Express yourself!

Essential parental vocabulary phrase: "expressed emotion."

"a qualitative measure of the 'amount' of emotion displayed, typically in the family setting, usually by a family or care takers"

Contrary to what you may think, this is not considered a good thing.

"The three dimensions of high EE shown are hostility, emotional over-involvement and critical comments" and it is measured formally through the Camberwell Family Interview, which uses verbal and non-verbal measurements. There are also other tests.

If you appear hostile toward your (hostile) child, take too much responsibility (over-involvement) or too little (critical), you may be perceived as putting the patient at risk of relapse and poor prognosis.

Don't feel bad, though, the same judgment is made of parents of kids with other mental illnesses, and even of nurses.

For my part, I can tell you that my high EE, at times, was directly related to the attitude of the clinician and the current status of my daughter. When things were going well and we were all working well together: low EE. Perhaps EE is a measure of the clinician as much as of the family.


  1. As one who has "a complex relationship with her daughter" (to which to her enormous credit my beloved daughter simply stated "of course she does, anything else would be weird") perhaps I am too inadequate a specimen of human kind to comment here, but that isn't going to stop me is it ;-) I say to you YES! In any given interview situation (and what clinician ever interviews a parent or child in anything other than a stressful, interview type situation?) ANYONE, let alone someone faced with a life threatening illness in their child, is likely either to express emotion or clam up and seem "cold and unfeeling". In my limited experience it is the relationship between parent and clinician that it "complex".
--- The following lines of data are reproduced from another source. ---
-- ==== Sys2Proof/Machine/FlashOps.lean ====
section
/-! DEFINITION. The flash store (12_flash_store.md): areas, reads, program and erase, retirement, remap records,
execute-in-place buffers. -/

namespace Sys2Proof.Machine

/-! ### Checks that records share -/

/-- One step of CRC-8 with polynomial 0x07 over a byte (R212). -/
def crc8Byte (c : Byte) (b : Byte) : Byte :=
  (List.range 8).foldl (fun x _ => if x.msb then (x <<< 1) ^^^ 0x07 else x <<< 1) (c ^^^ b)

/-- CRC-8 with polynomial 0x07 and initial value 0x00 (R212). -/
def crc8 (bs : List Byte) : Byte := bs.foldl crc8Byte 0

/-- One step of the reflected CRC-32 (R366). -/
def crc32Byte (c : Word) (b : Byte) : Word :=
  (List.range 8).foldl (fun x _ => if x.getLsbD 0 then (x >>> 1) ^^^ 0xEDB88320 else x >>> 1)
    (c ^^^ b.setWidth 32)

/-- CRC-32, reflected, initial value and final exclusive or all ones (R366). -/
def crc32 (bs : List Byte) : Word := ~~~(bs.foldl crc32Byte 0xFFFFFFFF)

/-! ### Areas (R42, R347) -/

/-- Areas in the order of R347, as first sectors; the last entry ends the store. -/
def areaStarts (p : Partition) : List Nat :=
  [0, 2048, 4096, 4608, 5120, 5120 + p.keys, 5120 + p.keys + p.ctrj, 5120 + p.keys + p.ctrj + p.cerj,
   svcAreaBase p, 16384]

/-- First sector of the resident key area, the counter journal, the ceremony journal and the lifetime area. -/
abbrev keySect0 : Nat := 5120
def ctrjSect0 (s : State) : Nat := 5120 + s.img.latched.partition.keys
def cerjSect0 (s : State) : Nat := ctrjSect0 s + s.img.latched.partition.ctrj
def lifeSect0 (s : State) : Nat := cerjSect0 s + s.img.latched.partition.cerj

/-- The area of R347 that holds a sector, counted from 0. -/
def areaOf (p : Partition) (sect : Nat) : Nat := ((areaStarts p).filter fun a => decide (a ≤ sect)).length - 1

/-! ### The array (R346) -/

/-- The physical sector that serves a logical one: its own, or a spare. -/
def physSect (s : State) (sect : Nat) : Nat := match SMap.get none s.flash.spareOf sect with
  | some i => 16386 + i
  | none => sect

/-- Where the word at word address `w` (flash address / 8) stands on the die. -/
def cellAt (s : State) (w : Nat) : Nat := physSect s (w / 512) * 512 + w % 512

/-- The word at word address `w`; none where it is erased. -/
def flashCell (s : State) (w : Nat) : Option FlashCell := SMap.get none s.flash.cells (cellAt s w)

/-- Do the 72 bits of a word with `e` in error all read 1? The code has no word of ones at less than two bits, or R348 would
not except it; its check bits are the implementation's. -/
def readsOnes (d : Dword) (e : BitVec 72) : Bool :=
  decide (2 ≤ popCount e) && d ^^^ e.setWidth 64 == erasedWord && Config.flashCheck d ^^^ e.extractLsb' 64 8 == 0xFF

/-- One word as read. -/
structure WordRead where
  data   : Dword
  cbc    : Nat
  unc    : Bool
  erased : Bool
deriving DecidableEq, Repr

/-- A word as read with further bits `e` in error (R348): corrected with one bit in error, raw and uncorrectable with more,
and erased where all 72 bits are 1. -/
def readWord (c : Option FlashCell) (e : BitVec 72) : WordRead :=
  let d := (c.map (·.data)).getD erasedWord
  let x := (c.map (·.err)).getD 0 ^^^ e
  match popCount x with
  | 0 => ⟨d, 0, false, c.isNone⟩
  | 1 => ⟨d, 1, false, false⟩
  | _ => if readsOnes d x then ⟨erasedWord, 0, false, true⟩ else ⟨d ^^^ x.setWidth 64, 0, true, false⟩

/-- Is the word at word address `w` erased in the array: all 72 bits 1 (R346, R352)? -/
def wordErased (s : State) (w : Nat) : Bool := (readWord (flashCell s w) 0).erased

/-- A read of a suspended erase's sector (R358). -/
def readSuspended (s : State) (a : Nat) : Bool :=
  (s.flc.erase == .suspended || s.flc.erase == .auto) && decide (a / 4096 = s.flc.eraseSect)

/-- The 64-bit word at word address `w` as a read returns it: ones in the sector of a suspended erase (R348, R358). -/
def flashWord (s : State) (w : Nat) : Dword :=
  if readSuspended s (8 * w) then erasedWord else (readWord (flashCell s w) 0).data

/-- Bytes from a flash address. -/
def flashBytes (s : State) (a n : Nat) : List Byte :=
  let w0 := a / 8
  let ws := (List.range ((a % 8 + n + 7) / 8)).flatMap fun i => leBytes 8 (flashWord s (w0 + i)).toNat
  slice ws (a % 8) n

/-- Does a read of `n` bytes from `a` end with OK in every line (R348, R358, R459)? The lines that the boot names fail. -/
def flashReads (s : State) (a n : Nat) : Bool :=
  !(s.flc.bootBad.any fun l => decide (a / 64 ≤ l) && decide (64 * l < a + n)) && !(decide (0 < n) && readSuspended s a)
    && (List.range ((a + n + 63) / 64 - a / 64)).all fun i => (List.range 8).all fun j =>
      !(readWord (flashCell s (8 * (a / 64 + i) + j)) 0).unc

/-- Put a cell into the array. -/
def putCell (w : Nat) (c : Option FlashCell) (s : State) : State :=
  { s with flash := { s.flash with cells := SMap.set none s.flash.cells (cellAt s w) c } }

/-- Put a programmed word into the array. -/
def putFlashWord (w : Nat) (v : Dword) (s : State) : State := putCell w (some ⟨v, 0, false⟩) s

/-- Put words from word address `w` on. -/
def putFlashWords (w : Nat) (vs : List Dword) (s : State) : State :=
  (vs.zipIdx).foldl (fun t p => putFlashWord (w + p.2) p.1 t) s

/-- Bytes as 64-bit words, the last one filled with ones (an unprogrammed byte stays erased). -/
def dwordsOf (bs : List Byte) : List Dword :=
  (chunks 8 bs).map fun c => BitVec.ofNat 64 (leNat (c ++ List.replicate (8 - c.length) 0xFF))

/-- Program bytes from a flash address that is a multiple of 8. -/
def putFlashBytes (a : Nat) (bs : List Byte) (s : State) : State := putFlashWords (a / 8) (dwordsOf bs) s

/-- The logical sector that a physical one serves. -/
def logicalSect (s : State) (p : Nat) : Option Nat :=
  if p < 16384 then (if (SMap.get none s.flash.spareOf p).isNone then some p else none)
  else (s.flash.spareOf.find? fun e => e.2 == some (p - 16386)).map (·.1)

/-- Word addresses of the programmed words, in the order of the die. -/
def usedWords (s : State) : List Nat :=
  s.flash.cells.filterMap fun p => (logicalSect s (p.1 / 512)).map fun x => x * 512 + p.1 % 512

/-- The sectors from `a` to `a + n − 1` that hold anything. -/
def usedSectors (s : State) (a n : Nat) : List Nat :=
  (((usedWords s).map fun w => w / 512).filter fun x => decide (a ≤ x) && decide (x < a + n)).eraseDups

/-- Is logical sector `sect` erased in every word? -/
def sectorErased (s : State) (sect : Nat) : Bool :=
  s.flash.cells.all fun p => decide (p.1 / 512 ≠ physSect s sect)

/-- Word offsets used in a sector: one more than its last programmed word. -/
def sectorEnd (s : State) (sect : Nat) : Nat :=
  (s.flash.cells.filter fun p => p.1 / 512 == physSect s sect).foldl (fun m p => max m (p.1 % 512 + 1)) 0

/-- Erase physical sector `p`. -/
def erasePhys (p : Nat) (s : State) : State :=
  { s with flash := { s.flash with cells := s.flash.cells.filter fun c => decide (c.1 / 512 ≠ p) } }

/-- Erase logical sector `sect` in the array. -/
def eraseArray (sect : Nat) (s : State) : State := erasePhys (physSect s sect) s

/-- Leave unspecified values in `n` words from word address `w`, lost ones where a PROG failed at them (R362, R364). -/
def spoilWords (w n : Nat) (lost : Bool) (s : State) : State :=
  (List.range n).foldl (fun t i =>
    let p := drawDword t
    let e := drawBytes 9 p.2
    putCell (w + i) (some ⟨p.1, BitVec.ofNat 72 (leNat e.1), lost⟩) e.2) s

/-- Is sector `sect` worn (R362, R363)? -/
def isWorn (s : State) (sect : Nat) : Bool :=
  SMap.get false s.flash.worn sect || SMap.get false s.flc.wornNow sect

/-! ### Reads (R348, R349) -/

/-- BUSY of FLC_STAT: a command or retirement runs, or an erase not suspended by command. -/
def flcBusy (s : State) : Bool :=
  s.flc.run != .none || s.flc.erase == .running || s.flc.erase == .auto

/-- What reading a line gives: data bytes and the read status word (R348, R358), without side effects. -/
def lineValue (s : State) (line : Nat) (arr : LineRead) (readBack : Bool) : List Byte × Word :=
  let a := line * 64
  let served := (12, b2n (SMap.get none s.flash.spareOf (a / 4096)).isSome)
  if readSuspended s a then (List.replicate 64 0xFF, mkWord [(16, stSuspended), served, (0, 0xF)])
  else
    let ws := (List.range 8).map fun i => readWord (flashCell s (line * 8 + i)) (arr.errs.getD i 0)
    let cbc := (ws.map (·.cbc)).sum
    let unc := ws.any (·.unc)
    let ew := readBack && decide (s.flc.readThresh ≤ cbc)
    (ws.flatMap fun w => leBytes 8 w.data.toNat,
     mkWord [(16, if unc then stIntegrity else stOk), (15, b2n ew), (14, b2n unc), (13, b2n (ws.all (·.erased))), served, (0, cbc)])

/-- Does a line hold a word that a PROG lost (R362)? -/
def lineLost (s : State) (line : Nat) : Bool :=
  !readSuspended s (line * 64) && (List.range 8).any fun i => ((flashCell s (line * 8 + i)).map (·.lost)).getD false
  2. I get tired of the games they'd like us to play. Being calm when you are worried about what will happen is like swimming against the tide. Then they say that if WE keep in our emotions we are prone to heart disease. Hair can turn gray overnight with too much stress.
    I wish they'd stop observing our every little move hoping to catch us and simply offer us a hand.

  3. -Guilty as charged!

    I'm "over-involved", "worry too much", probably have nasty comments written on d's charts re my "combative" and direct tone and lack of patience for too much BS, etc.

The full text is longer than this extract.